Lahaina meaning merciless sun has long been a royal center of Maui. The famed warrior-king Kahekili ruled from here until Kamehameha used canon to defeat him in the early 19th century. Kamehameha I also made Lahaina his capital which it remained until the 1840s when Kamehameha III moved his government to Honolulu.
Whaling ships from America and
around the world started arriving about 1819, using Lahaina as an R&R facility. The hunt for Sperm whale was carried out near Alaska, with the sailors often spending up to three winters in Lahaina until their ship had captured enough whales to justify the voyage. The local humpback whales were not hunted much, because unlike the sperm whales which float when killed, humpbacks sink and were thus impossible to process.
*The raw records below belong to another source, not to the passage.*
-- ==== Sys2Proof/Laws/KeepsCiph.lean ====
section
/-!
SUPPORT. No operation undoes what `Keeps` lists: CIPH and CLI.
-/

-- one theorem after another: all at once would not fit the memory
set_option Elab.async false
set_option linter.all false

namespace Sys2Proof.Machine

/-! ### Ciph.lean -/

theorem State.setWordsFrom_keeps {r0 : State} (s : State) (a n v : Nat) (h0 : Keeps r0 s) : Keeps r0
    (State.setWordsFrom s a n v) := by
  unfold State.setWordsFrom
  with_reducible repeat' first
    | assumption | exact Keeps.refl _ | apply ite_keeps | apply itep_keeps | apply State.setNat_keeps
    | apply foldl_keeps | intro _
    | (extract_lets +onlyGivenNames x; first | (have hx : Keeps r0 x := ?_; clear_value x) | (have hx : Keeps r0 x.1 := ?_; clear_value x) | (have hf := fun a => x a; clear hf) | (have hf : CiphState := x; clear hf) | (have hf : SecState := x; clear hf) | clear_value x)
    | split

theorem State.setCtxI_keeps {r0 : State} (s : State) (c i : Nat) (h0 : Keeps r0 s) : Keeps r0 (State.setCtxI s c i) := by
  unfold State.setCtxI
  with_reducible repeat' first | assumption | apply State.setWide_keeps

theorem State.modCtx_keeps {r0 : State} (s : State) (c : Nat) (f : Ctx → Ctx) (h0 : Keeps r0 s) : Keeps r0
    (State.modCtx s c f) :=
  Keeps.raw h0 rfl rfl rfl

theorem State.ctxStop_keeps {r0 : State} (s : State) (c code : Nat) (h0 : Keeps r0 s) : Keeps r0 (State.ctxStop s c
    code) := by
  unfold State.ctxStop
  with_reducible repeat' first | assumption | apply ite_keeps | apply State.raise_keeps | apply State.modCtx_keeps

theorem State.keyResult_keeps {r0 : State} (s : State) (by_ : Source) (slot code : Nat) (h0 : Keeps r0 s) : Keeps r0
    (State.keyResult s by_ slot code) := by
  unfold State.keyResult
  with_reducible repeat' first
    | assumption | exact Keeps.refl _ | exact id_keeps _ | exact ⟨Nat.le_refl _, fun _ => rfl⟩ | apply ite_keeps
    | apply itep_keeps | apply State.answer_keeps | apply foldl_keeps | apply foldlp_keeps | intro _
    | (extract_lets +onlyGivenNames x; first | (have hx : Keeps r0 x := ?_; clear_value x) | (have hx : Keeps r0 x.1 := ?_; clear_value x) | (have hf := fun a => x a; clear hf) | (have hf : CiphState := x; clear hf) | (have hf : SecState := x; clear hf) | clear_value x)
    | subst x | dsimp only | (apply fst_keeps; assumption) | split | refine Keeps.raw ?_ rfl rfl rfl

theorem State.keyLoad_keeps {r0 : State} (s : State) (slot key : Nat) (allowed : Bool) (h0 : Keeps r0 s) : Keeps r0
    (State.keyLoad s slot key allowed).1 := by
  unfold State.keyLoad
  with_reducible repeat' first
    | assumption | exact Keeps.refl _ | exact id_keeps _ | exact ⟨Nat.le_refl _, fun _ => rfl⟩ | apply ite_keeps
    | apply itep_keeps | apply State.raise_keeps | apply foldl_keeps | apply foldlp_keeps | intro _
    | (extract_lets +onlyGivenNames x; first | (have hx : Keeps r0 x := ?_; clear_value x) | (have hx : Keeps r0 x.1 := ?_; clear_value x) | (have hf := fun a => x a; clear hf) | (have hf : CiphState := x; clear hf) | (have hf : SecState := x; clear hf) | clear_value x)
    | subst x | dsimp only | (apply fst_keeps; assumption) | split | refine Keeps.raw ?_ rfl rfl rfl

theorem State.ciphWrite_keeps {r0 : State} (s : State) (by_ : Source) (a : Nat) (act : State → State) (k_act : ∀ x0,
    Keeps x0 (act x0)) (h0 : Keeps r0 s) : Keeps r0 (State.ciphWrite s by_ a act) := by
  unfold State.ciphWrite
  with_reducible repeat' first
    | assumption | exact Keeps.refl _ | apply ite_keeps | apply itep_keeps | apply State.byWrite_keeps
    | apply State.answer_keeps | apply foldl_keeps | intro _ | refine Keeps.trans ?_ (k_act _)
    | (extract_lets +onlyGivenNames x; first | (have hx : Keeps r0 x := ?_; clear_value x) | (have hx : Keeps r0 x.1 := ?_; clear_value x) | (have hf := fun a => x a; clear hf) | (have hf : CiphState := x; clear hf) | (have hf : SecState := x; clear hf) | clear_value x)
    | split

theorem State.loadClear_keeps {r0 : State} (s : State) (by_ : Source) (slot key : Nat) (h0 : Keeps r0 s) : Keeps r0
    (State.loadClear s by_ slot key) := by
  unfold State.loadClear
  with_reducible repeat' first | assumption | apply State.keyLoad_keeps | apply State.keyResult_keeps

theorem State.bufPut_keeps {r0 : State} (s : State) (ofs : Nat) (bs : List Byte) (h0 : Keeps r0 s) : Keeps r0
    (State.bufPut s ofs bs) := by
  unfold State.bufPut
  with_reducible repeat' first
    | assumption | exact Keeps.refl _ | apply ite_keeps | apply itep_keeps | apply State.winTouch_keeps
    | apply State.set_keeps | apply foldl_keeps | intro _
    | (extract_lets +onlyGivenNames x; first | (have hx : Keeps r0 x := ?_; clear_value x) | (have hx : Keeps r0 x.1 := ?_; clear_value x) | (have hf := fun a => x a; clear hf) | (have hf : CiphState := x; clear hf) | (have hf : SecState := x; clear hf) | clear_value x)
    | split

theorem CiphState.keepEnd_fitted (c : CiphState) (j status len dst : Nat) : (c.keepEnd j status len dst).fitted = c.fitted := by
  unfold CiphState.keepEnd
  split
  · split <;> rfl
  · rfl

theorem State.jobEnd_keeps {r0 : State} (s : State) (j code out : Nat) (h0 : Keeps r0 s) : Keeps r0 (State.jobEnd s j
    code out) := by
  unfold State.jobEnd
  extract_lets t u c mine v src w
  have hu : Keeps r0 u := State.setNat_keeps _ _ _ (State.set_keeps _ _ _ (State.set_keeps _ _ _ h0))
  have hv : Keeps r0 v := Keeps.raw hu (CiphState.keepEnd_fitted _ _ _ _ _) rfl rfl
  have hw : Keeps r0 w := Keeps.raw hv rfl rfl rfl
  clear_value w
  exact ite_keeps _ _ _ (State.modCtx_keeps _ _ _ hw) hw

theorem State.jobWipe_keeps {r0 : State} (s : State) (j : Nat) (h0 : Keeps r0 s) : Keeps r0 (State.jobWipe s j) := by
  unfold State.jobWipe
  with_reducible repeat' first | assumption | apply ite_keeps | apply State.bufPut_keeps | split

theorem State.zeroise_keeps {r0 : State} (s : State) (p : Nat → Bool) (h0 : Keeps r0 s) : Keeps r0 (State.zeroise s
    p) := by
  unfold State.zeroise
  with_reducible repeat' first
    | assumption | intro _ | exact Keeps.refl _ | subst x
    | (extract_lets +onlyGivenNames x; first | (have hx : Keeps r0 x := ?_; clear_value x) | (have hx : Keeps r0 x.1 := ?_; clear_value x) | (have hf := fun a => x a; clear hf) | (have hf : CiphState := x; clear hf) | (have hf : SecState := x; clear hf) | clear_value x)
    | apply ite_keeps | apply State.set_keeps | apply State.modCtx_keeps | apply State.ctxStop_keeps
    | apply State.jobEnd_keeps | apply State.jobWipe_keeps | apply foldl_keeps_of | dsimp only | split
    | refine Keeps.raw ?_ rfl rfl rfl

theorem State.zeroiseSlot_keeps {r0 : State} (s : State) (by_ : Source) (slot : Nat) (h0 : Keeps r0 s) : Keeps r0
    (State.zeroiseSlot s by_ slot) := by
  unfold State.zeroiseSlot
  with_reducible repeat' first
    | assumption | apply State.keyResult_keeps | apply State.raise_keeps | apply State.zeroise_keeps

theorem State.zeroAll_keeps {r0 : State} (s : State) (h0 : Keeps r0 s) : Keeps r0 (State.zeroAll s) := by
  unfold State.zeroAll
  with_reducible repeat' first
    | assumption | exact Keeps.refl _ | exact id_keeps _ | exact ⟨Nat.le_refl _, fun _ => rfl⟩ | apply ite_keeps
    | apply itep_keeps | apply State.zeroise_keeps | apply foldl_keeps | apply foldlp_keeps | intro _
    | (extract_lets +onlyGivenNames x; first | (have hx : Keeps r0 x := ?_; clear_value x) | (have hx : Keeps r0 x.1 := ?_; clear_value x) | (have hf := fun a => x a; clear hf) | (have hf : CiphState := x; clear hf) | (have hf : SecState := x; clear hf) | clear_value x)
    | subst x | dsimp only | (apply fst_keeps; assumption) | split | refine Keeps.raw ?_ rfl rfl rfl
Needless to say Lahaina became a debauched town. Missionaries invited by Queen Keopuolani arrived in 1823, a few years after the first whalers, and set about trying to clean up its morals. A curfew, a fort, a jail and religious persuasion were all employed.
Resentment by the whalers even caused one ship to lob a few cannonballs at missionary homesteads.
Today, remaining historic buildings have been restored and the frontier-like look of the town has been preserved to give the feel of the early tropical outpost which Lahaina once was. Many of these buildings have become up-scale galleries selling a variety of arts and crafts the quality of which is rarely seen except in major urban centers.
Lahaina and the neighboring beach resort of Ka'anapali to the north offer a choice of dozens of resort hotels, a remarkable development considering that until the late 1950s Lahaina's only hotel was the 1901 Pioneer Inn.
Lahaina has no natural harbor and even today larger ships anchor offshore in the straits between Maui and Lanai. Other islands of Molokai to the north and Kahoolawe to the south further shelter this strait.